Search the records below for the line containing "(t == .fred && (!isLocal". Write out that line and every line after it exactly as written.

+ + + + +

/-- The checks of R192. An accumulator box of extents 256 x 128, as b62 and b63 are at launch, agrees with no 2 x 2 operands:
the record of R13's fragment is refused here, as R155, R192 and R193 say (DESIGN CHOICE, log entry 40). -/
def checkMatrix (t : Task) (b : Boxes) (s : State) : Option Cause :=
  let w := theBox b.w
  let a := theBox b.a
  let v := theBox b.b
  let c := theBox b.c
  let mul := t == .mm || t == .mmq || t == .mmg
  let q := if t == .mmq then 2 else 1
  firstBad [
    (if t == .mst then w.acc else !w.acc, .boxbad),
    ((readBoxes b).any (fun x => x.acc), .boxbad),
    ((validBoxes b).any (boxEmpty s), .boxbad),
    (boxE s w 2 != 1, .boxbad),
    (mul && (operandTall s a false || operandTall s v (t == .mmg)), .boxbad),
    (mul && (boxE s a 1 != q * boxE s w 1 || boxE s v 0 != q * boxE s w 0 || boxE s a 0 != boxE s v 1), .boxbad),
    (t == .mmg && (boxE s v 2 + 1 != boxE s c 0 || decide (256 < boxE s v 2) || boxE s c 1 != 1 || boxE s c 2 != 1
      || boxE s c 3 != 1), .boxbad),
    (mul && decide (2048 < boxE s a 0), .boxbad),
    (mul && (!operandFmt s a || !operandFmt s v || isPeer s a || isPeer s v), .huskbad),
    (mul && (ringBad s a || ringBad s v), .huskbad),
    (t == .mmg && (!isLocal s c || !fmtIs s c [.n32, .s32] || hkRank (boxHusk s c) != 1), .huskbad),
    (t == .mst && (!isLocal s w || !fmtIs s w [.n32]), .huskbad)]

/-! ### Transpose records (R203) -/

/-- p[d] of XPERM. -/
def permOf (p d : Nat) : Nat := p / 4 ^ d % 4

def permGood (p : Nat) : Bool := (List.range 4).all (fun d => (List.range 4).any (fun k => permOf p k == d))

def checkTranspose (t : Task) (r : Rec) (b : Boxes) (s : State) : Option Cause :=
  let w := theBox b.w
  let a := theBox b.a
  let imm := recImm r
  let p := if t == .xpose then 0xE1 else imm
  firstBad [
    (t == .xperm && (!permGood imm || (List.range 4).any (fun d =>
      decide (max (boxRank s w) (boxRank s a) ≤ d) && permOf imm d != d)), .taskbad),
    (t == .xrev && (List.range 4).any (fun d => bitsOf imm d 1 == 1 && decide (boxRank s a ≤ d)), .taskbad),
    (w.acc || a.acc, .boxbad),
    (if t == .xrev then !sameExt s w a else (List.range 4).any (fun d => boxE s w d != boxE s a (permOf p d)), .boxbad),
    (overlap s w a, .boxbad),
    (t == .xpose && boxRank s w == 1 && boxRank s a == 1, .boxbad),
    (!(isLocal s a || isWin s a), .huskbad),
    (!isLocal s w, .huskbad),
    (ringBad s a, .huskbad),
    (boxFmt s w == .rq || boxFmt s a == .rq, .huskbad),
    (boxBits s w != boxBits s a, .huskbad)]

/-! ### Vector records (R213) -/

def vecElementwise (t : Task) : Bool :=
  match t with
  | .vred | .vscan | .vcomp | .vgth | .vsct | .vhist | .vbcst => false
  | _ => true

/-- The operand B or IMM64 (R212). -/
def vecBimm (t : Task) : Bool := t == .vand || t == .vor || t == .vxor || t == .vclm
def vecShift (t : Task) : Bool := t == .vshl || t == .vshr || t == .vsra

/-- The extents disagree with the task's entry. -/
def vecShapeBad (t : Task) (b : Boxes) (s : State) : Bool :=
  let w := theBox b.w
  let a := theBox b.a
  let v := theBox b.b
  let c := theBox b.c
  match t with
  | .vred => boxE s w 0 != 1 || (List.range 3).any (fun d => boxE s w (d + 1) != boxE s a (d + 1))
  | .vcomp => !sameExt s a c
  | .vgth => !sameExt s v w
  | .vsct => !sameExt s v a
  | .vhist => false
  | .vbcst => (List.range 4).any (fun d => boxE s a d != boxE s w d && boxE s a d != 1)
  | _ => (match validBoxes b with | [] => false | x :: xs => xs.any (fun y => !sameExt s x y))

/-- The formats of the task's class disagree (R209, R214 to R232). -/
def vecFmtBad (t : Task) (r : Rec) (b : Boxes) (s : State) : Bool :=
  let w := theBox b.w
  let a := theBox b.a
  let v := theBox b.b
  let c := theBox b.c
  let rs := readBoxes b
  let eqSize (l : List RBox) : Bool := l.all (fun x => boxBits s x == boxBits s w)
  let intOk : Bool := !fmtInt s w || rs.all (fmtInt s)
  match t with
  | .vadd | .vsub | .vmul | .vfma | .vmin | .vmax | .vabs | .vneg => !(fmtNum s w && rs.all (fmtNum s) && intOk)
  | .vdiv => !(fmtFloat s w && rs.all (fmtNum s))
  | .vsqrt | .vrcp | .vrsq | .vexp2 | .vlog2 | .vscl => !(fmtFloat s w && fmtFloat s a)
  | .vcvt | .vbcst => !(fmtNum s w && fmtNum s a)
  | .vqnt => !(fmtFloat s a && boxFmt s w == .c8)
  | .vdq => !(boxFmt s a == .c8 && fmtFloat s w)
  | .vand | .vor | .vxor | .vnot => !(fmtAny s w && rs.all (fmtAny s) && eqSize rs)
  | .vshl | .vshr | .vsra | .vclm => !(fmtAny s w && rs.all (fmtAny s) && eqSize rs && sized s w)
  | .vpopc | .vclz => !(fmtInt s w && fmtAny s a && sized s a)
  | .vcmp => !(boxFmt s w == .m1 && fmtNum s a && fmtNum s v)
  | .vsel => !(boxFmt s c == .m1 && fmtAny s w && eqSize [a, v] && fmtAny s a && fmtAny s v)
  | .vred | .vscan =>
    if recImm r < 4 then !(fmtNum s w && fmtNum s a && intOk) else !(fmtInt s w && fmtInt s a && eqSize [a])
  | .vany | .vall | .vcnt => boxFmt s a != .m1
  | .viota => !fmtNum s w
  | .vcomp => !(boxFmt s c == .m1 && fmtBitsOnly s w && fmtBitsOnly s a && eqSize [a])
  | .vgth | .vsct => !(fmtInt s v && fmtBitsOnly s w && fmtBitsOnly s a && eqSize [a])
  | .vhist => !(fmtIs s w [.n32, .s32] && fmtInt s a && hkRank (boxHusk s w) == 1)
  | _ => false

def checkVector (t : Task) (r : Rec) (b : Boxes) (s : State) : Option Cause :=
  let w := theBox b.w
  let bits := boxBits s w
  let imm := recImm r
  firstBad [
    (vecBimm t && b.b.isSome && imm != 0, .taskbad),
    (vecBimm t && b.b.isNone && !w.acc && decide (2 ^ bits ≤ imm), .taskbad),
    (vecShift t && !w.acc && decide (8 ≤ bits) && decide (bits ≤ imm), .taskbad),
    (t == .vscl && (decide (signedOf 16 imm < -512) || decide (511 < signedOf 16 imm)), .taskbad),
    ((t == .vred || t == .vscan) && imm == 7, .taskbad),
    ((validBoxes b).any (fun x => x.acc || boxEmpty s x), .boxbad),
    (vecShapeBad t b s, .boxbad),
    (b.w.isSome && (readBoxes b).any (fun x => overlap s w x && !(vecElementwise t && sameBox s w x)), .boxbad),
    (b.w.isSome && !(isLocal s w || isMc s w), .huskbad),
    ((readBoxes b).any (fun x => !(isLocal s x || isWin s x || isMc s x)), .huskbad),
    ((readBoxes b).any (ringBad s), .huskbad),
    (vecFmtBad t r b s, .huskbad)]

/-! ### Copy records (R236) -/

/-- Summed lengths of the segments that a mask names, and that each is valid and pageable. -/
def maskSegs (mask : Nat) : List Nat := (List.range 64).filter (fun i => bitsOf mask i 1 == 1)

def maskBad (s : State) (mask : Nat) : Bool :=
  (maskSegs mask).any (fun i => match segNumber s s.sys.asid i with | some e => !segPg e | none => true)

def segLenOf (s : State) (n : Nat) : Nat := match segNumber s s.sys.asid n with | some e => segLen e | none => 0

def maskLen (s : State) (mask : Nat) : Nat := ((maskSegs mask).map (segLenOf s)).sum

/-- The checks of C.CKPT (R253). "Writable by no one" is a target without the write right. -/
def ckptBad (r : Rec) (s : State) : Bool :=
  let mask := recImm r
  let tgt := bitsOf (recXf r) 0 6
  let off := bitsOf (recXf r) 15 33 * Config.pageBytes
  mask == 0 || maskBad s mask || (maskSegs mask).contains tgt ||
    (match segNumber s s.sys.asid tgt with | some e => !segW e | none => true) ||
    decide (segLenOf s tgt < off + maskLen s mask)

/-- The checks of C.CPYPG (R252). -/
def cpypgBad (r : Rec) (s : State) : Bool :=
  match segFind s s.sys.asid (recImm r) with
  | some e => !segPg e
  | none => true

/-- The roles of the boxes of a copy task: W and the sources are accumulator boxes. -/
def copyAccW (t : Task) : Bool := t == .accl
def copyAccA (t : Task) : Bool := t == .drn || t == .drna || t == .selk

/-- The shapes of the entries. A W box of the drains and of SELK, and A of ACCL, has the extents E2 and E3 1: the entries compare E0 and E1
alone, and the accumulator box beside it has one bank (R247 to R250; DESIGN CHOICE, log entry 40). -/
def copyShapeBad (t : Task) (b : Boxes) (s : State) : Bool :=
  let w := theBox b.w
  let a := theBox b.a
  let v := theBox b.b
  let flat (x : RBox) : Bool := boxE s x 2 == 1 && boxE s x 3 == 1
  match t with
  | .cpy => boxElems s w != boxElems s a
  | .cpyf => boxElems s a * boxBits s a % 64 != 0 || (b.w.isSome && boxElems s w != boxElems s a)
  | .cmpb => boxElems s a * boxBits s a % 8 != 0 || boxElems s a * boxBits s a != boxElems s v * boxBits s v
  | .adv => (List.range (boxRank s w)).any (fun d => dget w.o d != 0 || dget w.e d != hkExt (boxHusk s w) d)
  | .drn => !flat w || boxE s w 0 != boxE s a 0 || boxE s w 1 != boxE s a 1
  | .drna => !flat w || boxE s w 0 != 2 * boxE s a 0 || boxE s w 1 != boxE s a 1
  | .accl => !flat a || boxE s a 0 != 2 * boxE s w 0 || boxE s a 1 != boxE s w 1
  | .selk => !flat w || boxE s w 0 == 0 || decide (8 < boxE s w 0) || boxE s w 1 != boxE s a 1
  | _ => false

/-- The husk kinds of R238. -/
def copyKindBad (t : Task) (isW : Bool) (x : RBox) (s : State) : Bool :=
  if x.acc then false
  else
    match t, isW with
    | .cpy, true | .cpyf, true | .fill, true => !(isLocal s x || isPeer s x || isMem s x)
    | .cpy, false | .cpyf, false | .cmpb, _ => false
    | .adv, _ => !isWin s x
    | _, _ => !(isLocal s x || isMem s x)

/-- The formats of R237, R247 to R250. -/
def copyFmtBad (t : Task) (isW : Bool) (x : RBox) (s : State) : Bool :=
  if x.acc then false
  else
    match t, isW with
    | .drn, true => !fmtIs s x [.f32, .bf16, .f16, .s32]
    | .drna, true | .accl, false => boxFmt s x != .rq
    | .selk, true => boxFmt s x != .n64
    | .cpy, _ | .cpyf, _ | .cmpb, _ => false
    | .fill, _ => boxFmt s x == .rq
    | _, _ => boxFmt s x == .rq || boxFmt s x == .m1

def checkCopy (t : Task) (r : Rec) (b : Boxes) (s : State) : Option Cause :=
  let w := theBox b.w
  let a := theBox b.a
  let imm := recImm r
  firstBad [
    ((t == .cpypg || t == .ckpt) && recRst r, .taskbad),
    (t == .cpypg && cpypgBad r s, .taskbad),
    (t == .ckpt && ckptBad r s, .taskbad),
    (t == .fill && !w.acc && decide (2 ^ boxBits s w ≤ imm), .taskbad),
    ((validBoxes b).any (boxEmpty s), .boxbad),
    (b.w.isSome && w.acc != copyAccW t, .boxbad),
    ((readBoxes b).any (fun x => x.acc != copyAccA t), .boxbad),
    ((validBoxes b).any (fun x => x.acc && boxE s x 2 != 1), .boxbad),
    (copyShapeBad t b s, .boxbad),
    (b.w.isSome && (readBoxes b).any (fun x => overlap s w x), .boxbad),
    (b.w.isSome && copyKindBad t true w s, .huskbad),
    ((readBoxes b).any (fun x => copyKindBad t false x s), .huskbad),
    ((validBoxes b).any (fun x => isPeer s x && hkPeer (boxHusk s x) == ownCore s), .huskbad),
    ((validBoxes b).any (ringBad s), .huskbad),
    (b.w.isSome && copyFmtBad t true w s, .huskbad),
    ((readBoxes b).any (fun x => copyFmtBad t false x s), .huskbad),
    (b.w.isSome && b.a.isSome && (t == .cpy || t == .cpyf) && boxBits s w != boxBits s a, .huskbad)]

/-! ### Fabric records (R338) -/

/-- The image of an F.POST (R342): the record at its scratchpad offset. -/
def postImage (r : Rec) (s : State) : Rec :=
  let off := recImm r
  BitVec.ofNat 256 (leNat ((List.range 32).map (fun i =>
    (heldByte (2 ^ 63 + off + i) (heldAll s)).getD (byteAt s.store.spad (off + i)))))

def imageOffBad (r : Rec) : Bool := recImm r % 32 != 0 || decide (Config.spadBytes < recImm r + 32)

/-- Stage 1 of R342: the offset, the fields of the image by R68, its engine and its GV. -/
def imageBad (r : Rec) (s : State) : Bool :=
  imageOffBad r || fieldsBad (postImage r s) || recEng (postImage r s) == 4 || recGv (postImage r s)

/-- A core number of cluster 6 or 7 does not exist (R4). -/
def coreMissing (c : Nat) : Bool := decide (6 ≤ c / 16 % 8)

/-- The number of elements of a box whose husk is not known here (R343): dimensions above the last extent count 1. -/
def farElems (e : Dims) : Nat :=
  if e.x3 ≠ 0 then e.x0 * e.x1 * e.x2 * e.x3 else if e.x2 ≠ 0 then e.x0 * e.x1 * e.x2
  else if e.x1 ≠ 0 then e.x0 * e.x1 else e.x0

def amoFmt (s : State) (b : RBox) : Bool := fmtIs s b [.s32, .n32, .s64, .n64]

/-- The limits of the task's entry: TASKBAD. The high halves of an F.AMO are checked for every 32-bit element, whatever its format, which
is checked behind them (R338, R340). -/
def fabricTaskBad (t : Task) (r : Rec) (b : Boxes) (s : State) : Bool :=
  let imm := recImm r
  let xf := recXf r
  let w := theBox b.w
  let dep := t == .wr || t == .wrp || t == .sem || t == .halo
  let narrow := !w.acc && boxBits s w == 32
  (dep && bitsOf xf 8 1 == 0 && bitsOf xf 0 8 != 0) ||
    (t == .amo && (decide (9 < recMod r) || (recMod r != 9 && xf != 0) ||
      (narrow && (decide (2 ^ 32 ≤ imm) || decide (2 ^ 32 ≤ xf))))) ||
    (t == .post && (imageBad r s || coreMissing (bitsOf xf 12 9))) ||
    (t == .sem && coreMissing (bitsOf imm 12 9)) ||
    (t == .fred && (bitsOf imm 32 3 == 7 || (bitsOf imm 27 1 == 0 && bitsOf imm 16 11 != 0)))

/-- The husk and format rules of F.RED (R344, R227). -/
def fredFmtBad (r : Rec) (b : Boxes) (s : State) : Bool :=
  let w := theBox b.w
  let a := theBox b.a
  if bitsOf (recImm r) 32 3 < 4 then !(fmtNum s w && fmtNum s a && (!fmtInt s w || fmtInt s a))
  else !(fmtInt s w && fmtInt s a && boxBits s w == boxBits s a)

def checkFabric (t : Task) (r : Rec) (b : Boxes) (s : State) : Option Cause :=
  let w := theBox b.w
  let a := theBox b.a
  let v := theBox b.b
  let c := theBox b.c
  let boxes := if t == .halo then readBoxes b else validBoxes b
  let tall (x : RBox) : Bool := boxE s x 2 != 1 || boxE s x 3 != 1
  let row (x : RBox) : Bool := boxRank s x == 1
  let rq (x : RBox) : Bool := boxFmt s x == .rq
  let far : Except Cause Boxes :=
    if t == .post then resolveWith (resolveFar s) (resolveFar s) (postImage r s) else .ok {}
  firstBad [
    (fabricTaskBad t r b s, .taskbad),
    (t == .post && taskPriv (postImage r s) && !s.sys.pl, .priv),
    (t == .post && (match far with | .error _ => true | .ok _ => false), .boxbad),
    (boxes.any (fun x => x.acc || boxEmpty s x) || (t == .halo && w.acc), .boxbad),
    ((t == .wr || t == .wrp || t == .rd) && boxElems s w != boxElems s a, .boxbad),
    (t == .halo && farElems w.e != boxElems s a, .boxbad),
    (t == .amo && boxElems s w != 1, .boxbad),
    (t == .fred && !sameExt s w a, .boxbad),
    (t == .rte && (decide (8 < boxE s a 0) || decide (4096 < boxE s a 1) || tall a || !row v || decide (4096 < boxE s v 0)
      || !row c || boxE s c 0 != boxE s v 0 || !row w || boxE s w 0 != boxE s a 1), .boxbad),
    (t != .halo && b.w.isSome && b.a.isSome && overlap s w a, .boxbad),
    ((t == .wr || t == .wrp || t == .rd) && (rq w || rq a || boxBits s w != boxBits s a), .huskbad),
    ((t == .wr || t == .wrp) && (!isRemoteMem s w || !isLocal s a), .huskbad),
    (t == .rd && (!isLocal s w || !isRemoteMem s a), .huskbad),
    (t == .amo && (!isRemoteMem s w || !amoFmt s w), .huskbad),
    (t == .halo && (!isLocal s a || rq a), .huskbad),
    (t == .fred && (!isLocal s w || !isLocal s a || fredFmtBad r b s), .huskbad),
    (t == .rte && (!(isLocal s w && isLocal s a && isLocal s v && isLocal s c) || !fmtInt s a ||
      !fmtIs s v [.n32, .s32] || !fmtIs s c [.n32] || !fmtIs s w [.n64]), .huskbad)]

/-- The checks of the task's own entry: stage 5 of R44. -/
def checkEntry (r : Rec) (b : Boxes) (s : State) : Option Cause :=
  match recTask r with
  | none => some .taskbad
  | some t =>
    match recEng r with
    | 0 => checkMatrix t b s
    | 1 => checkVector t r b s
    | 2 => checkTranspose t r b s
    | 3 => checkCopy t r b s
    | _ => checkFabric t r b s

+ + + + +

**COMPLETED TASK**.
    (t == .fred && (!isLocal s w || !isLocal s a || fredFmtBad r b s), .huskbad),
    (t == .rte && (!(isLocal s w && isLocal s a && isLocal s v && isLocal s c) || !fmtInt s a ||
      !fmtIs s v [.n32, .s32] || !fmtIs s c [.n32] || !fmtIs s w [.n64]), .huskbad)]

/-- The checks of the task's own entry: stage 5 of R44. -/
def checkEntry (r : Rec) (b : Boxes) (s : State) : Option Cause :=
  match recTask r with
  | none => some .taskbad
  | some t =>
    match recEng r with
    | 0 => checkMatrix t b s
    | 1 => checkVector t r b s
    | 2 => checkTranspose t r b s
    | 3 => checkCopy t r b s
    | _ => checkFabric t r b s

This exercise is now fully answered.